## Description of the task
Lines from the beginning of the data below through the one containing "none := rfl" are to be printed exactly as they appear.

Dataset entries

-- ==== Sys2Proof/Laws/Memory.lean ====
section
/-! SUPPORT. The storage: reading after writing, and the canonical form that every operation keeps. -/

namespace Sys2Proof.Machine

@[simp] theorem Memory.read_nil (i : Nat) : Memory.read [] i = none := rfl

/-- A write is read back at its index and nowhere else. -/
theorem Memory.read_write (m : Memory) (hm : m.wf = true) (i j : Nat) (v : Sample) :
    (m.write i v).read j = if j = i then some v else m.read j := by
  induction m with
  | nil => simp [Memory.write, Memory.read]
  | cons c rest ih =>
    obtain ⟨k, x⟩ := c
    have hrest : Memory.wf rest = true := by
      cases rest with
      | nil => rfl
      | cons d r => simp [Memory.wf] at hm; exact hm.2
    by_cases h1 : i < k
    · simp [Memory.write, h1, Memory.read]
    · by_cases h2 : i = k
      · subst h2; by_cases h3 : j = i <;> simp [Memory.write, Memory.read, h3]
      · by_cases h3 : j = k
        · subst h3; simp [Memory.write, Memory.read, h1, h2, Ne.symm h2]
        · simp [Memory.write, Memory.read, h1, h2, h3, ih hrest]

/-- The first cell after a write is the old first cell or the written one. -/
theorem Memory.write_head (m : Memory) (i : Nat) (v : Sample) :
    ∃ c rest, m.write i v = c :: rest ∧ (c = (i, v) ∨ ∃ r, m = c :: r) := by
  cases m with
  | nil => exact ⟨_, _, rfl, .inl rfl⟩
  | cons c rest =>
    obtain ⟨k, x⟩ := c
    by_cases h1 : i < k
    · exact ⟨(i, v), (k, x) :: rest, by simp [Memory.write, h1], .inl rfl⟩
    · by_cases h2 : i = k
      · exact ⟨(i, v), rest, by simp [Memory.write, h2], .inl rfl⟩
      · exact ⟨(k, x), Memory.write rest i v, by simp [Memory.write, h1, h2], .inr ⟨_, rfl⟩⟩

/-- The canonical form, one cell at a time. -/
theorem Memory.wf_cons (c : Cell) (m : Memory) :
    Memory.wf (c :: m) = true ↔ (∀ d r, m = d :: r → c.1 < d.1) ∧ Memory.wf m = true := by
  cases m with
  | nil => simp [Memory.wf]
  | cons d r => simp [Memory.wf]

/-- A write keeps the canonical form. -/
theorem Memory.write_wf (m : Memory) (hm : m.wf = true) (i : Nat) (v : Sample) : (m.write i v).wf = true := by
  induction m with
  | nil => rfl
  | cons c rest ih =>
    obtain ⟨k, x⟩ := c
    obtain ⟨hc, hrest⟩ := (Memory.wf_cons _ _).mp hm
    by_cases h1 : i < k
    · simp only [Memory.write, h1, if_true]
      exact (Memory.wf_cons _ _).mpr ⟨by rintro d r h; cases h; exact h1, hm⟩
    · by_cases h2 : i = k
      · subst h2
        simp only [Memory.write, h1, if_true, if_false]
        exact (Memory.wf_cons _ _).mpr ⟨hc, hrest⟩
      · simp only [Memory.write, h1, h2, if_false]
        refine (Memory.wf_cons _ _).mpr ⟨?_, ih hrest⟩
        intro d r h
        obtain ⟨c', rest', he, hor⟩ := Memory.write_head rest i v
        rw [he] at h
        cases h
        rcases hor with rfl | ⟨r', hr'⟩
        · show k < i; omega
        · exact hc _ _ hr'

/-- What is listed after a write is the written cell or was listed before. -/
theorem Memory.of_mem_write (m : Memory) (i : Nat) (v : Sample) (c : Cell) (h : c ∈ m.write i v) :
    c = (i, v) ∨ c ∈ m := by
  induction m with
  | nil => simpa [Memory.write] using h
  | cons d rest ih =>
    obtain ⟨k, x⟩ := d
    by_cases h1 : i < k
    · simpa [Memory.write, h1] using h
    · by_cases h2 : i = k
      · subst h2
        simp only [Memory.write, h1, if_true, if_false, List.mem_cons] at h ⊢
        tauto
      · simp only [Memory.write, h1, h2, if_false, List.mem_cons] at h ⊢
        tauto

/-- The storage after reset has the canonical form. -/
theorem reset_mem_wf : State.reset.mem.wf = true := rfl

/-- A push is read back at `wp`; every other entry is as before. -/
theorem State.entry_push (s : State) (hm : s.mem.wf = true) (x : Int) (i : Nat) :
    (s.push x).entry i = if i = s.wp then bits16 x else s.entry i := by
  simp only [State.entry, State.push_mem, State.push_memDraw, Memory.read_write _ hm]
  split <;> simp

end Sys2Proof.Machine
end

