theorem length_bytes (c : Command) : c.bytes.length = c.port.byteCount := by
  cases c <;> rfl

/-- The bytes of a word carry all its bits. -/
theorem commandOfBytes_bytes (c : Command) : commandOfBytes c.port c.bytes = .ok c := by
  cases c with
  | write w =>
    have hw : ((w.extractLsb' 8 2).setWidth 8 ++ w.extractLsb' 0 8).extractLsb' 0 10 = w := by
      apply BitVec.eq_of_getLsbD_eq
      intro i hi
      simp only [BitVec.getLsbD_extractLsb', BitVec.getLsbD_append, BitVec.getLsbD_setWidth, Nat.zero_add]
      by_cases h : i < 8
      · simp only [h, hi, decide_true, Bool.true_and, if_true]
      · have hplace : 8 + (i - 8) = i := by omega
        have hhigh : i - 8 < 2 := by omega
        simp only [h, hi, hplace, hhigh, show i - 8 < 8 by omega, decide_true, decide_false, Bool.true_and, if_false]
    exact congrArg (fun w => Except.ok (Command.write w)) hw
  | read w =>
    obtain rfl | rfl := w.eq_zero_or_eq_one <;> rfl
  | reset w =>
    obtain rfl | rfl := w.eq_zero_or_eq_one <;> rfl

/-- Bytes are a command of the port exactly when there are as many as the port's command takes. -/
theorem commandOfBytes_cases (p : Port) (bytes : List Byte) :
    (bytes.length = p.byteCount ∧ ∃ c, commandOfBytes p bytes = .ok c ∧ c.port = p) ∨
    (bytes.length ≠ p.byteCount ∧ commandOfBytes p bytes = .error .wrongLength) := by
  match p, bytes with
  | .write, [b0, b1] => exact .inl ⟨rfl, _, rfl, rfl⟩
  | .read, [b0] => exact .inl ⟨rfl, _, rfl, rfl⟩
  | .reset, [b0] => exact .inl ⟨rfl, _, rfl, rfl⟩
  | .write, [] => exact .inr ⟨nofun, rfl⟩
  | .write, [_] => exact .inr ⟨nofun, rfl⟩
  | .write, _ :: _ :: _ :: _ => exact .inr ⟨nofun, rfl⟩
  | .read, [] => exact .inr ⟨nofun, rfl⟩
  | .read, _ :: _ :: _ => exact .inr ⟨nofun, rfl⟩
  | .reset, [] => exact .inr ⟨nofun, rfl⟩
  | .reset, _ :: _ :: _ => exact .inr ⟨nofun, rfl⟩

theorem decodeBytes_of_ok {p : Port} {bytes : List Byte} {c : Command} (h : commandOfBytes p bytes = .ok c) :
    decodeBytes p bytes = decode c := by
  simp [decodeBytes, h]

theorem decodeBytes_of_error {p : Port} {bytes : List Byte} {e : DecodeError} (h : commandOfBytes p bytes = .error e) :
    decodeBytes p bytes = .error e := by
  simp [decodeBytes, h]

/-- A word decodes to an operation of the agent that reaches its port (60_exceptions.md R70). -/
theorem agent_port_of_decode {c : Command} {i : Instr} (h : decode c = .ok i) : i.agent.port = c.port := by
  obtain ⟨hsel, -⟩ := (decode_eq_ok_iff c i).mp h
  obtain ⟨hport, -⟩ := (OpcodeRow.selects_iff _ _).mp hsel
  rw [← hport]
  cases i <;> rfl

theorem port_encode (i : Instr) : (encode i).port = i.agent.port := (agent_port_of_decode (decode_encode i)).symm

/-- Only the format X word 0 decodes to nothing. -/
theorem decode_eq_error_iff (c : Command) : (∃ e, decode c = .error e) ↔ c = .reset 0#1 := by
  constructor
  · rintro ⟨e, he⟩
    by_contra hc
    obtain ⟨i, hi⟩ := exists_decode_eq_ok c hc
    cases he.symm.trans hi
  · rintro rfl
    exact ⟨_, decode_reset_zero⟩

/-- Of the byte that carries a word of one bit only that bit counts. -/
theorem lowBit_eq_zero_iff (b : Byte) : b.extractLsb' 0 1 = 0#1 ↔ b.getLsbD 0 = false := by
  constructor
  · intro h
    have hbit := congrArg (fun w => w.getLsbD 0) h
    simpa using hbit
  · intro h
    apply BitVec.eq_of_getLsbD_eq
    intro i hi
    obtain rfl : i = 0 := by omega
    simpa using h

/-- The bytes that carry the format X word 0. -/
theorem commandOfBytes_eq_reset_zero_iff (p : Port) (bytes : List Byte) :
    commandOfBytes p bytes = .ok (.reset 0#1) ↔ p = .reset ∧ ∃ b : Byte, bytes = [b] ∧ b.getLsbD 0 = false := by
  constructor
  · intro h
    obtain ⟨hlength, c, hc, rfl⟩ | ⟨-, hc⟩ := commandOfBytes_cases p bytes
    · obtain rfl := Except.ok.inj (hc.symm.trans h)
      obtain ⟨b, rfl⟩ := List.length_eq_one_iff.mp hlength
      exact ⟨rfl, b, rfl, (lowBit_eq_zero_iff b).mp (Command.reset.inj (Except.ok.inj h))⟩
    · cases hc.symm.trans h
  · rintro ⟨rfl, b, rfl, hb⟩
    exact congrArg (fun w => Except.ok (Command.reset w)) ((lowBit_eq_zero_iff b).mpr hb)

end Sys2Proof

namespace Sys2Proof.Machine

/-- Settles O1: bytes stand for the word they carry, so the clauses are those of `decode`. -/
theorem decodingInvertsEncoding : Obligations.DecodingInvertsEncoding := by
  refine ⟨fun i _ => ⟨decode_encode i, ?_⟩, fun p bytes i h => ?_, fun p bytes => ?_⟩
  · rw [← port_encode, decodeBytes_of_ok (commandOfBytes_bytes _), decode_encode]
  · obtain ⟨hlength, c, hc, rfl⟩ | ⟨-, hc⟩ := commandOfBytes_cases p bytes
    · rw [decodeBytes_of_ok hc] at h
      have hport := agent_port_of_decode h
      exact ⟨hport, by rw [length_bytes, port_encode, hport, hlength]⟩
    · cases h.symm.trans (decodeBytes_of_error hc)
  · obtain ⟨hlength, c, hc, -⟩ | ⟨hlength, hc⟩ := commandOfBytes_cases p bytes
    · rw [decodeBytes_of_ok hc, decode_eq_error_iff, ← commandOfBytes_eq_reset_zero_iff, hc, Except.ok.injEq]
      exact (or_iff_right (not_not_intro hlength)).symm
    · exact iff_of_true ⟨_, decodeBytes_of_error hc⟩ (.inl hlength)

/-! ## Printed lines

The only operand is a byte, printed as two digits; the rest of a line is fixed text. -/

theorem hexDigit_hexChar (n : Nat) (hn : n < 16) : hexDigit (hexChar n) = some n := by
  revert n
  decide

/-- A digit goes on with the word it stands in. -/
theorem lexChar_hexChar (n : Nat) (hn : n < 16) (acc : List Char) :
    lexChar (.word acc) (hexChar n) = .ok (.word (hexChar n :: acc), []) := by
  interval_cases n <;> rfl

/-- The two digits of a byte spell it. -/
theorem byteNumber_printByte (d : Byte) : byteNumber (printByte d) = .ok d := by
  have hd := d.isLt
  have hnumber : hexNumber 2 (printByte d) = some d.toNat := by
    have hvalue : d.toNat / 16 * 16 + d.toNat % 16 = d.toNat := by omega
    simp [hexNumber, printByte, digitsFrom, hexDigit_hexChar, Nat.mod_lt, hvalue, show d.toNat / 16 < 16 by omega]
  simp [byteNumber, hnumber, show d.toNat < 256 from hd]

/-- The fixed text of a printed `PUTB`, up to the two digits. -/
theorem lexFrom_putb_text (digits : List Char) :
    lexFrom .blank (['P', 'U', 'T', 'B', ' ', '0', 'x'] ++ digits) =
      (lexFrom (.word ['x', '0']) digits).map fun more => .word ['P', 'U', 'T', 'B'] :: more := by
  cases h : lexFrom (.word ['x', '0']) digits <;> simp [lexFrom, lexChar, lexBlank, Except.map, h]

theorem lexFrom_printInstr_putb (d : Byte) :
    lexFrom .blank (printInstr (.putb d)) = .ok [.word ['P', 'U', 'T', 'B'], .word (printByte d)] := by
  have hhigh : d.toNat / 16 < 16 := by omega
  have hlow : d.toNat % 16 < 16 := by omega
  have hdigits : lexFrom (.word ['x', '0']) [hexChar (d.toNat / 16), hexChar (d.toNat % 16)] =
      .ok [.word (printByte d)] := by
    simp only [lexFrom, lexChar_hexChar _ hhigh, lexChar_hexChar _ hlow]
    rfl
  exact (lexFrom_putb_text _).trans (by rw [hdigits]; rfl)

theorem parseTokens_putb (cs : List Char) (d : Byte) (h : byteNumber cs = .ok d) :
    parseTokens [.word ['P', 'U', 'T', 'B'], .word cs] = .ok (some (.op (.putb d), none)) := by
  change (match byteNumber cs with
    | .ok b => annotated (.op (.putb b)) []
    | .error e => .error e) = _
  rw [h]
  rfl

/-- Settles O7: `PUTB` by its tokens, and the other lines are fixed texts. -/
theorem assemblerReadsPrintedOperations : Obligations.AssemblerReadsPrintedOperations := by
  intro i
  cases i with
  | putb d =>
    rw [assembleLine, lexFrom_printInstr_putb]
    exact parseTokens_putb _ d (byteNumber_printByte d)
  | wnop => rfl
  | endb => rfl
  | rnop => rfl
  | pop => rfl
  | rst => rfl

end Sys2Proof.Machine
end

section
/-! Proofs about the unbounded machine `U` of 41_fifo.md R62: an accepted operation of the block is the same step of `U`,
and a step of `U` that needs no room the block lacks is one of the block. -/

namespace Sys2Proof.Machine

/-! ## `U` by its cases -/

theorem UState.next_of_rstDone (u v : UState) (hr : u.rstDone = true) : u.next v = .next v := by
  simp [UState.next, hr]

theorem UState.takeByte_of_first (u : UState) (d : Byte) (hp : u.pend = false) :
    u.takeByte d = { u with loByte := d, pend := true, reply := Reply.accepted } := by
  simp [UState.takeByte, hp]

theorem UState.takeByte_of_second (u : UState) (d : Byte) (hp : u.pend = true) :
    u.takeByte d = { u with q := u.q ++ [decodeSample u.loByte d], pend := false, reply := Reply.accepted } :=
  if_pos hp

theorem UState.takeSample_of_nil (u : UState) (hq : u.q = []) : u.takeSample = u.answerNoSample := by
  simp [UState.takeSample, hq]

theorem UState.takeSample_of_cons (u : UState) {x : Int} {rest : List Int} (hq : u.q = x :: rest) :
    u.takeSample = { u with q := rest, reply := Reply.sample x } := by
  simp [UState.takeSample, hq]

/-- `U` answering `r` in its last step, for comparing states that were reached by different steps. -/
def UState.answer (u : UState) (r : Reply) : UState := { u with reply := r }

/-- No operation of `U` reads the last answer. -/
theorem uexec_answer (i : Instr) (u : UState) (r : Reply) : uexec i (u.answer r) = uexec i u := by
  cases i with
  | putb d =>
    have hbyte : (u.answer r).takeByte d = u.takeByte d := by
      cases hp : u.pend with
      | false => rw [u.takeByte_of_first d hp, (u.answer r).takeByte_of_first d hp]; rfl
      | true => rw [u.takeByte_of_second d hp, (u.answer r).takeByte_of_second d hp]; rfl
    exact congrArg u.next hbyte
  | pop =>
    have hsample : (u.answer r).takeSample = u.takeSample := by
      match hq : u.q with
      | [] => rw [u.takeSample_of_nil hq, (u.answer r).takeSample_of_nil hq]; rfl
      | x :: rest => rw [u.takeSample_of_cons hq, (u.answer r).takeSample_of_cons hq]; rfl
    exact congrArg u.next hsample
  | wnop => rfl
  | endb => rfl
  | rnop => rfl
  | rst => rfl

theorem urunOps_cons {i : Instr} {u v : UState} (ops : List Instr) (h : uexec i u = .next v) :
    urunOps (i :: ops) u = urunOps ops v := by
  simp [urunOps, h]

theorem ualongAnswers_cons {i : Instr} {u v : UState} (ops : List Instr) (h : uexec i u = .next v) :
    ualongAnswers (i :: ops) u = v.reply.read :: ualongAnswers ops v := by
  simp [ualongAnswers, h]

## Expected output
-- ==== Sys2Proof/Laws/Memory.lean ====
section
/-! SUPPORT. The storage: reading after writing, and the canonical form that every operation keeps. -/

namespace Sys2Proof.Machine

@[simp] theorem Memory.read_nil (i : Nat) : Memory.read [] i = none := rfl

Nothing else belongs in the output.